**Your instructions**.
Your answer must be one number: the count of lines below that hold the word "completes".

**Data supplied**.
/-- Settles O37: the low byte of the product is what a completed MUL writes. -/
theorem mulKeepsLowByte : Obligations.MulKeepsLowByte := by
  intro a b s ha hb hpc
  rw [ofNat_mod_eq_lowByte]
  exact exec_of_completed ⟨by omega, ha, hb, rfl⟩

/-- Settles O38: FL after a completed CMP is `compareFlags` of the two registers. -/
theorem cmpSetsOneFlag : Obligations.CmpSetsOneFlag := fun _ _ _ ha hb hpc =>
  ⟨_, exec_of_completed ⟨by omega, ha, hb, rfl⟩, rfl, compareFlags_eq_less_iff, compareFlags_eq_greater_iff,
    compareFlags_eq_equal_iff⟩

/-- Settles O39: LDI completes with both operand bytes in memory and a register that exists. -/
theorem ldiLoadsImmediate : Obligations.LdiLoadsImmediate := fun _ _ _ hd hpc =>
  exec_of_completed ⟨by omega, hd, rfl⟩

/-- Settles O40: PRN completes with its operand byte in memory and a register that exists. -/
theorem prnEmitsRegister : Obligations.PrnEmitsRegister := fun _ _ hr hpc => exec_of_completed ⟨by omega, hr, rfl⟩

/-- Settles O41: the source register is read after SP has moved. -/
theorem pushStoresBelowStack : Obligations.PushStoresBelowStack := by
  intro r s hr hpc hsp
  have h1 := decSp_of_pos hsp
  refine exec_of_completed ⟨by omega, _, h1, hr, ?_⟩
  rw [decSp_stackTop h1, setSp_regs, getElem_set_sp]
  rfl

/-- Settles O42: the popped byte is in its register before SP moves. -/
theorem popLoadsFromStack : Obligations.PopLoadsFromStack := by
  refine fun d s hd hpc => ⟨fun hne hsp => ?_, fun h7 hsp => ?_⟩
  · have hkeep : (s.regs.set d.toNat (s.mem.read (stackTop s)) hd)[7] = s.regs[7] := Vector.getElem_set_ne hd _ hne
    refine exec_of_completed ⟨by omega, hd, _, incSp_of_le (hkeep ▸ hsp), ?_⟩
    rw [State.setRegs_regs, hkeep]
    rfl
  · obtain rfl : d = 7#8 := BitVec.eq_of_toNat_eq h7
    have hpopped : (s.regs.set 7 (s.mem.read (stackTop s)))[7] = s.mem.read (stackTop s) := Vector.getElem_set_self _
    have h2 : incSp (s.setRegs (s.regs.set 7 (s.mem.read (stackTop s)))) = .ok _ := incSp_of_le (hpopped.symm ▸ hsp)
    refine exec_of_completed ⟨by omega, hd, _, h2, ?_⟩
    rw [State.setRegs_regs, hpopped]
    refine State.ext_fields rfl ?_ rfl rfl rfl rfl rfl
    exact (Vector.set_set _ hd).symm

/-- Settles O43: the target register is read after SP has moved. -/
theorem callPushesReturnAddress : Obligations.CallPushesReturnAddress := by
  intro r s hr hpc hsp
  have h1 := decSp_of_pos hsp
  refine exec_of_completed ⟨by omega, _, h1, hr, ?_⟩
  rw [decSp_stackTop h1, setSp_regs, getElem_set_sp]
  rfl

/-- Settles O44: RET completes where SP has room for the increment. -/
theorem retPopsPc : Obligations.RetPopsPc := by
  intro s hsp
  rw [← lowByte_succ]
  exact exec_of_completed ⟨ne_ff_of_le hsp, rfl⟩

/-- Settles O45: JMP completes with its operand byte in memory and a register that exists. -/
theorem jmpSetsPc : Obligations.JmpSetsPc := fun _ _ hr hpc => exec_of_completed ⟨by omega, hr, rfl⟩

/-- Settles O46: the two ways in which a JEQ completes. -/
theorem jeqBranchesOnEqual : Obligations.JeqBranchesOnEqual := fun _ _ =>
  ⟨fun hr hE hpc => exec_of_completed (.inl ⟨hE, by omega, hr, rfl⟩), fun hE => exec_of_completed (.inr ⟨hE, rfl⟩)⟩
...
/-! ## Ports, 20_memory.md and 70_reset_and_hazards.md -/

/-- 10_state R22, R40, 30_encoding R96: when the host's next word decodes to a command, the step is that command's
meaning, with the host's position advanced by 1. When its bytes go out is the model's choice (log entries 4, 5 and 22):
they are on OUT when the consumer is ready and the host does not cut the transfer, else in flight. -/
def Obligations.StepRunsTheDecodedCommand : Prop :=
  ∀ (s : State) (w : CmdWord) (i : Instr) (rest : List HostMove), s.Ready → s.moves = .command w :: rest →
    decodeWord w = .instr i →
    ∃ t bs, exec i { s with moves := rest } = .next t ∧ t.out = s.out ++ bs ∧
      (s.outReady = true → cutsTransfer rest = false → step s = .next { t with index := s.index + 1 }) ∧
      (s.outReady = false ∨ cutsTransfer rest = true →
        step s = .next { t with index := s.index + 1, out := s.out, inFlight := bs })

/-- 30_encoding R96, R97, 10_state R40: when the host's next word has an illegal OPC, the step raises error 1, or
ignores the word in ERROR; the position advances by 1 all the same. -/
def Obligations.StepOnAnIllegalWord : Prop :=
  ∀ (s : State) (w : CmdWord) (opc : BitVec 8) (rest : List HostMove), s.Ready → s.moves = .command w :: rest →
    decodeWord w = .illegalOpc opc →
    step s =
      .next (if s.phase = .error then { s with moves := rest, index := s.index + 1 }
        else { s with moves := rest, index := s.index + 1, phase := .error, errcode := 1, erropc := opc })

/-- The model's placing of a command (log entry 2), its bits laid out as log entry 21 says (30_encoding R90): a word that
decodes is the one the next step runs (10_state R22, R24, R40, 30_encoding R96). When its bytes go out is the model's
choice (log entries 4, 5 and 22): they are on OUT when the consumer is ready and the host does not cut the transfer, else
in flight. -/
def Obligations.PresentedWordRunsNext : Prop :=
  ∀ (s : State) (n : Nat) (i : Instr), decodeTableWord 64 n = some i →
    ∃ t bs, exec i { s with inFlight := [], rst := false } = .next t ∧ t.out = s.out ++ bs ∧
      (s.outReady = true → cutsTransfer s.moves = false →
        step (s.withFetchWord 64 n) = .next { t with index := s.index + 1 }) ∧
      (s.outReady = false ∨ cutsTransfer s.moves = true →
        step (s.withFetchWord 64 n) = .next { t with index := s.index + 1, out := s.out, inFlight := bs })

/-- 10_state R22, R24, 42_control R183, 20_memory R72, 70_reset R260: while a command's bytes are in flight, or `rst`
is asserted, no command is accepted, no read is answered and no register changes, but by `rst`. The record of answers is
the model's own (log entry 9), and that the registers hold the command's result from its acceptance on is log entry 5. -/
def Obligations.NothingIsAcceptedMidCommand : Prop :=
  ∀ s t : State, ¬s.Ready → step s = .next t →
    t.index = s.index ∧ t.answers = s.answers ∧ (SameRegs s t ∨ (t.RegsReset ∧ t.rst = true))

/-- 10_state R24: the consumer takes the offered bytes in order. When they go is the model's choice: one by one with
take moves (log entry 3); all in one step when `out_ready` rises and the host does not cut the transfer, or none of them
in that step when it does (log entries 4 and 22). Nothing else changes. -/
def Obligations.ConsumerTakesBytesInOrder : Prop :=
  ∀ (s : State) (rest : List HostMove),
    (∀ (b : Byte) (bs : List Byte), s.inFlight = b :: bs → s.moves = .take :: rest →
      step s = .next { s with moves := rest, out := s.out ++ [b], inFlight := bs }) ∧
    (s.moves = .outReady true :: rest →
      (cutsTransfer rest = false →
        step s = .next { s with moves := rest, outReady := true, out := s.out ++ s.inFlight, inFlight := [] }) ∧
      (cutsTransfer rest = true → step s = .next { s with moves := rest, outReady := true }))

**Answer to this problem**.
5